__Aim of the exercise__.
Tally every line of the material where "those" occurs, then write the total by itself.

__Information shown__.

-- ==== Sys2Proof/Laws/Traces.lean ====
section
/-!
SUPPORT. The machine's sequences of events against the traces the rules write out: a nibble, a byte, and the three public operations.
-/

namespace Sys2Proof.Machine

theorem enableSet_eq (p : Byte) : enableSet p = p ||| 0x04 := rfl

theorem enableClear_eq (p : Byte) : enableClear p = p &&& 0xFB := rfl

/-- NIBBLE's events are those of R135. -/
theorem nibble_events (build : Build) (p : Byte) : (nibble p).map (okEvent build) = nibbleTrace build p := rfl

/-- SENDBYTE's events are those of R136. -/
theorem sendByte_events (build : Build) (bl : Bool) (m : Mode) (v : Byte) :
    (sendByte bl m v).map (okEvent build) = byteTrace build bl m v := by
  cases m <;> cases bl <;> rfl

@[simp] theorem sendByte_length (bl : Bool) (m : Mode) (v : Byte) : (sendByte bl m v).length = 12 := rfl

@[simp] theorem sendByte_writeCount (bl : Bool) (m : Mode) (v : Byte) : writeCount (sendByte bl m v) = 6 := rfl

@[simp] theorem byteTrace_length (build : Build) (bl : Bool) (m : Mode) (v : Byte) :
    (byteTrace build bl m v).length = 12 := rfl

theorem writesOf_append (es fs : List Event) : writesOf (es ++ fs) = writesOf es ++ writesOf fs := by
  induction es with
  | nil => rfl
  | cons e es ih => cases e <;> simp [writesOf, ih]

theorem waitUnits_append (es fs : List Event) : waitUnits (es ++ fs) = waitUnits es + waitUnits fs := by
  induction es with
  | nil => simp [waitUnits]
  | cons e es ih => cases e <;> simp [waitUnits, ih]; omega

theorem waitMillis_append (es fs : List Event) : waitMillis (es ++ fs) = waitMillis es + waitMillis fs := by
  induction es with
  | nil => simp [waitMillis]
  | cons e es ih => cases e <;> simp [waitMillis, ih]; omega

/-- A sequence makes as many writes as its events hold. -/
theorem writeCount_eq (build : Build) (ps : List Prim) : writeCount ps = (writesOf (ps.map (okEvent build))).length := by
  induction ps with
  | nil => rfl
  | cons p ps ih =>
    cases p with
    | wait w => cases w <;> simp [writeCount, okEvent, waitEvent, writesOf, ih]
    | report => simp [writeCount, okEvent, writesOf, ih]
    | write pl b => simp [writeCount, okEvent, writesOf, ih]

theorem charUop_expand (bl : Bool) (c : Byte) : expand bl (.uop (charUop c)) = sendByte bl .data c := by
  have h1 : (charUop c).getLsbD 8 = true := by
    simp only [charUop, BitVec.getLsbD_append]; simp
  have h2 : (charUop c).extractLsb' 0 8 = c := by
    apply BitVec.eq_of_getLsbD_eq
    intro k hk
    simp only [BitVec.getLsbD_extractLsb', charUop, BitVec.getLsbD_append]
    simp [hk]
  simp [expand, h1, h2, Mode.ofBit]

/-- The events of a text are those of its characters in Data mode (R173). -/
theorem text_expand (bl : Bool) (text : List Byte) :
    (text.map (fun c => Item.uop (charUop c))).flatMap (expand bl) = text.flatMap (sendByte bl .data) := by
  induction text with
  | nil => rfl
  | cons c text ih => simp only [List.map_cons, List.flatMap_cons, ih, charUop_expand]

theorem map_flatMap_sendByte (build : Build) (bl : Bool) (m : Mode) (text : List Byte) :
    (text.flatMap (sendByte bl m)).map (okEvent build) = text.flatMap (byteTrace build bl m) := by
  induction text with
  | nil => rfl
  | cons c text ih => simp only [List.flatMap_cons, List.map_append, ih, sendByte_events]

/-- The events of PRINT: the address step, then the text. -/
theorem print_events (bl : Bool) (latch : Latch) :
    (program .print latch).flatMap (expand bl) =
      (match Config.lineByte latch.line with
        | some b => sendByte bl .command b
        | none => [.report]) ++ latch.text.flatMap (sendByte bl .data) := by
  simp only [program, List.flatMap_append, text_expand, addressStep]
  cases Config.lineByte latch.line <;> simp [expand]

theorem construct_events (bl : Bool) (latch : Latch) :
    (program .construct latch).flatMap (expand bl) =
      .wait .powerUp :: ([0x33, 0x32, 0x06, 0x0C, 0x28, 0x01] : List Byte).flatMap (sendByte bl .command) := by
  simp [program, expand, Config.init]

theorem clear_events (bl : Bool) (latch : Latch) :
    (program .clear latch).flatMap (expand bl) = sendByte bl .command 0x01 := by
  simp [program, expand]

/-- CONSTRUCT's trace (R110). -/
theorem construct_trace (build : Build) (bl : Bool) (latch : Latch) :
    ((program .construct latch).flatMap (expand bl)).map (okEvent build) = constructTrace build bl := by
  rw [construct_events, List.map_cons, map_flatMap_sendByte]; rfl

/-- PRINT's trace (R170). -/
theorem print_trace (build : Build) (bl : Bool) (text : List Byte) (line : BitVec 8) :
    ((program .print { text := text, line := line }).flatMap (expand bl)).map (okEvent build) =
      printTrace build bl text line := by
  rw [print_events, List.map_append, map_flatMap_sendByte, printTrace]
  congr 1
  simp only [Config.lineByte]
  split
  · next h => split at h <;> (try split at h) <;> simp_all [sendByte_events]
  · next h => split at h <;> (try split at h) <;> simp_all [okEvent]

/-- CLEAR's trace (R176). -/
theorem clear_trace (build : Build) (bl : Bool) (latch : Latch) :
    ((program .clear latch).flatMap (expand bl)).map (okEvent build) = clearTrace build bl := by
  rw [clear_events, sendByte_events]; rfl

end Sys2Proof.Machine
end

__Answer box__.
3